What is required
Take the listing and give it again exactly, from its first line to its last line.

######

-- ==== Sys2Proof/Machine/Mordant.lean ====
section
/-! DEFINITION. The Mordant: the walk of a specialisable routine, the code arena, SPEC, SCALL, SKEEP and SFREE (R181-R199,
R366-R368, R452-R454, R471, R472). Words are walked as words: fields by the table of R214. -/

namespace Sys2Proof.Machine

-- the registers an instruction word names (R213, R214)

/-- A field of a word: d, a, b, c, or the trigger register of spec[3:0]. -/
inductive FName where
  | d
  | a
  | b
  | c
  | s
  deriving DecidableEq, Repr, Inhabited

/-- A use of a field that names a general register or a predicate. -/
structure Role where
  f : FName
  pr : Bool
  rd : Bool
  wr : Bool
  deriving DecidableEq, Repr, Inhabited

def gR (f : FName) : Role := ⟨f, false, true, false⟩
def gW (f : FName) : Role := ⟨f, false, false, true⟩
def gRW (f : FName) : Role := ⟨f, false, true, true⟩
def pR (f : FName) : Role := ⟨f, true, true, false⟩
def pW (f : FName) : Role := ⟨f, true, false, true⟩

/-- The general and predicate fields of a word, by its opcode (R214). A mask field is a general field read. -/
def rolesOf (w : Word) : List Role :=
  let op := (fOp w).toNat
  if op = 0x02 ∨ op = 0x07 ∨ op = 0x09 ∨ op = 0x0E then [gR .a]
  else if op = 0x06 ∨ op = 0x0F then [gW .d]
  else if op = 0x0B then (if (fFn w).toNat < 2 then [gR .a] else [])
  else if op = 0x0C then [gW .d, gR .a]
  else if op = 0x0D then [gR .a, gR .b]
  else if (0x10 ≤ op ∧ op ≤ 0x23) ∨ op = 0x2B ∨ op = 0x2C ∨ op = 0x2D then [gW .d, gR .a, gR .b]
  else if (0x24 ≤ op ∧ op ≤ 0x27) ∨ op = 0x3A then [gW .d, gR .a]
  else if op = 0x28 then [gRW .d, gR .a]
  else if op = 0x29 then [gW .d, gR .a, gR .b, pR .c]
  else if op = 0x2A ∨ op = 0x2E then [gW .d, gR .a, gR .b, gR .c]
  else if op = 0x2F ∨ op = 0x38 then [gW .d]
  else if 0x30 ≤ op ∧ op ≤ 0x37 then [gW .d, gR .a]
  else if op = 0x39 then [gRW .d]
  else if op = 0x3B then [gW .d, pW .c]
  else if op = 0x40 ∨ op = 0x48 then [pW .d, gR .a, gR .b]
  else if op = 0x41 then [pW .d, gR .a]
  else if op = 0x42 then [pW .d, pR .a, pR .b]
  else if op = 0x43 then (if fFnI w = 0 then [pW .d] else [])
  else if op = 0x45 then [gW .d]
  else if op = 0x46 then [gW .d, gR .a]
  else if op = 0x47 then [gRW .d]
  else if op = 0x50 ∨ op = 0x52 then [gW .d, gR .a, gR .b]
  else if op = 0x51 ∨ op = 0x53 then [gR .d, gR .a, gR .b]
  else if op = 0x54 then [gRW .d, gR .a, gR .b]
  else if op = 0x55 then [gW .d, gR .a, gR .b]
  else if (0x56 ≤ op ∧ op ≤ 0x58) ∨ op = 0x5A ∨ op = 0x5B ∨ op = 0x5E ∨ op = 0x5F then [gR .a, gR .b]
  else if op = 0x5C ∨ op = 0x5D then [gR .a, gR .c]
  else if op = 0x60 ∨ op = 0x65 then [gW .d, gR .a, gR .b]
  else if op = 0x61 then [gRW .d, gR .a, gR .b]
  else if op = 0x62 then [gR .a, gR .b]
  else if op = 0x63 then [gR .a]
  else if op = 0x64 then [gW .d, gR .a]
  else if op = 0x73 then [gW .d, gR .a, gR .b, gR .c]
  else if op = 0x75 ∨ op = 0x78 ∨ op = 0x7A then [gW .d, gR .a]
  else if 0x70 ≤ op ∧ op ≤ 0x79 then [gW .d, gR .a, gR .b]
  else if op = 0x8F then [gW .d, gR .c]
  else if op = 0x99 then [gR .a, gR .c]
  else if op = 0x9A then [gW .d, gR .b]
  else if op = 0x9C then [gRW .c]
  else if (0x80 ≤ op ∧ op ≤ 0x9F) ∨ op = 0xA5 ∨ op = 0xA6 then [gR .c]
  else if op = 0xA0 ∨ op = 0xA4 then [gR .a]
  else if op = 0xB0 then [gR .a, gR .b, gR .c]
  else if op = 0xB1 ∨ op = 0xB2 then [gR .a, gR .b, gR .c] ++ (if (fFn w).extractLsb' 1 2 = 0 then [] else [gR .s])
  else if op = 0xB3 then [gW .d]
  else if op = 0xB5 ∨ op = 0xB6 then [gR .a, gR .c]
  else if op = 0xB7 then [gR .a]
  else if 0xC0 ≤ op ∧ op ≤ 0xC2 then [gW .d, gR .a, gR .b, gR .c]
  else if op = 0xC3 then [gW .d]
  else if op = 0xC4 ∨ op = 0xC7 then [gR .a]
  else if op = 0xC9 then [gW .d, gR .a]
  else if op = 0xD2 then [gRW .d, gR .a, gR .b]
  else if op = 0xD0 ∨ op = 0xD6 then [gW .d, gR .a]
  else if op = 0xD4 ∨ op = 0xD5 then [gRW .a, gR .b]
  else if 0xD0 ≤ op ∧ op ≤ 0xD8 then [gW .d, gR .a, gR .b]
  else if op = 0xE0 ∨ op = 0xE3 then [gR .a]
  else if op = 0xE1 ∨ op = 0xE2 ∨ op = 0xE5 ∨ op = 0xE6 then [gW .d, gR .a]
  else if op = 0xE4 then [gW .d]
  else if op = 0xF0 then [gW .d, gR .a]
  else if op = 0xF1 ∨ op = 0xF2 ∨ op = 0xF3 then [gR .a]
  else []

######

Expected output
-- ==== Sys2Proof/Machine/Mordant.lean ====
section
/-! DEFINITION. The Mordant: the walk of a specialisable routine, the code arena, SPEC, SCALL, SKEEP and SFREE (R181-R199,
R366-R368, R452-R454, R471, R472). Words are walked as words: fields by the table of R214. -/

namespace Sys2Proof.Machine

-- the registers an instruction word names (R213, R214)

/-- A field of a word: d, a, b, c, or the trigger register of spec[3:0]. -/
inductive FName where
  | d
  | a
  | b
  | c
  | s
  deriving DecidableEq, Repr, Inhabited

/-- A use of a field that names a general register or a predicate. -/
structure Role where
  f : FName
  pr : Bool
  rd : Bool
  wr : Bool
  deriving DecidableEq, Repr, Inhabited

def gR (f : FName) : Role := ⟨f, false, true, false⟩
def gW (f : FName) : Role := ⟨f, false, false, true⟩
def gRW (f : FName) : Role := ⟨f, false, true, true⟩
def pR (f : FName) : Role := ⟨f, true, true, false⟩
def pW (f : FName) : Role := ⟨f, true, false, true⟩

/-- The general and predicate fields of a word, by its opcode (R214). A mask field is a general field read. -/
def rolesOf (w : Word) : List Role :=
  let op := (fOp w).toNat
  if op = 0x02 ∨ op = 0x07 ∨ op = 0x09 ∨ op = 0x0E then [gR .a]
  else if op = 0x06 ∨ op = 0x0F then [gW .d]
  else if op = 0x0B then (if (fFn w).toNat < 2 then [gR .a] else [])
  else if op = 0x0C then [gW .d, gR .a]
  else if op = 0x0D then [gR .a, gR .b]
  else if (0x10 ≤ op ∧ op ≤ 0x23) ∨ op = 0x2B ∨ op = 0x2C ∨ op = 0x2D then [gW .d, gR .a, gR .b]
  else if (0x24 ≤ op ∧ op ≤ 0x27) ∨ op = 0x3A then [gW .d, gR .a]
  else if op = 0x28 then [gRW .d, gR .a]
  else if op = 0x29 then [gW .d, gR .a, gR .b, pR .c]
  else if op = 0x2A ∨ op = 0x2E then [gW .d, gR .a, gR .b, gR .c]
  else if op = 0x2F ∨ op = 0x38 then [gW .d]
  else if 0x30 ≤ op ∧ op ≤ 0x37 then [gW .d, gR .a]
  else if op = 0x39 then [gRW .d]
  else if op = 0x3B then [gW .d, pW .c]
  else if op = 0x40 ∨ op = 0x48 then [pW .d, gR .a, gR .b]
  else if op = 0x41 then [pW .d, gR .a]
  else if op = 0x42 then [pW .d, pR .a, pR .b]
  else if op = 0x43 then (if fFnI w = 0 then [pW .d] else [])
  else if op = 0x45 then [gW .d]
  else if op = 0x46 then [gW .d, gR .a]
  else if op = 0x47 then [gRW .d]
  else if op = 0x50 ∨ op = 0x52 then [gW .d, gR .a, gR .b]
  else if op = 0x51 ∨ op = 0x53 then [gR .d, gR .a, gR .b]
  else if op = 0x54 then [gRW .d, gR .a, gR .b]
  else if op = 0x55 then [gW .d, gR .a, gR .b]
  else if (0x56 ≤ op ∧ op ≤ 0x58) ∨ op = 0x5A ∨ op = 0x5B ∨ op = 0x5E ∨ op = 0x5F then [gR .a, gR .b]
  else if op = 0x5C ∨ op = 0x5D then [gR .a, gR .c]
  else if op = 0x60 ∨ op = 0x65 then [gW .d, gR .a, gR .b]
  else if op = 0x61 then [gRW .d, gR .a, gR .b]
  else if op = 0x62 then [gR .a, gR .b]
  else if op = 0x63 then [gR .a]
  else if op = 0x64 then [gW .d, gR .a]
  else if op = 0x73 then [gW .d, gR .a, gR .b, gR .c]
  else if op = 0x75 ∨ op = 0x78 ∨ op = 0x7A then [gW .d, gR .a]
  else if 0x70 ≤ op ∧ op ≤ 0x79 then [gW .d, gR .a, gR .b]
  else if op = 0x8F then [gW .d, gR .c]
  else if op = 0x99 then [gR .a, gR .c]
  else if op = 0x9A then [gW .d, gR .b]
  else if op = 0x9C then [gRW .c]
  else if (0x80 ≤ op ∧ op ≤ 0x9F) ∨ op = 0xA5 ∨ op = 0xA6 then [gR .c]
  else if op = 0xA0 ∨ op = 0xA4 then [gR .a]
  else if op = 0xB0 then [gR .a, gR .b, gR .c]
  else if op = 0xB1 ∨ op = 0xB2 then [gR .a, gR .b, gR .c] ++ (if (fFn w).extractLsb' 1 2 = 0 then [] else [gR .s])
  else if op = 0xB3 then [gW .d]
  else if op = 0xB5 ∨ op = 0xB6 then [gR .a, gR .c]
  else if op = 0xB7 then [gR .a]
  else if 0xC0 ≤ op ∧ op ≤ 0xC2 then [gW .d, gR .a, gR .b, gR .c]
  else if op = 0xC3 then [gW .d]
  else if op = 0xC4 ∨ op = 0xC7 then [gR .a]
  else if op = 0xC9 then [gW .d, gR .a]
  else if op = 0xD2 then [gRW .d, gR .a, gR .b]
  else if op = 0xD0 ∨ op = 0xD6 then [gW .d, gR .a]
  else if op = 0xD4 ∨ op = 0xD5 then [gRW .a, gR .b]
  else if 0xD0 ≤ op ∧ op ≤ 0xD8 then [gW .d, gR .a, gR .b]
  else if op = 0xE0 ∨ op = 0xE3 then [gR .a]
  else if op = 0xE1 ∨ op = 0xE2 ∨ op = 0xE5 ∨ op = 0xE6 then [gW .d, gR .a]
  else if op = 0xE4 then [gW .d]
  else if op = 0xF0 then [gW .d, gR .a]
  else if op = 0xF1 ∨ op = 0xF2 ∨ op = 0xF3 then [gR .a]
  else []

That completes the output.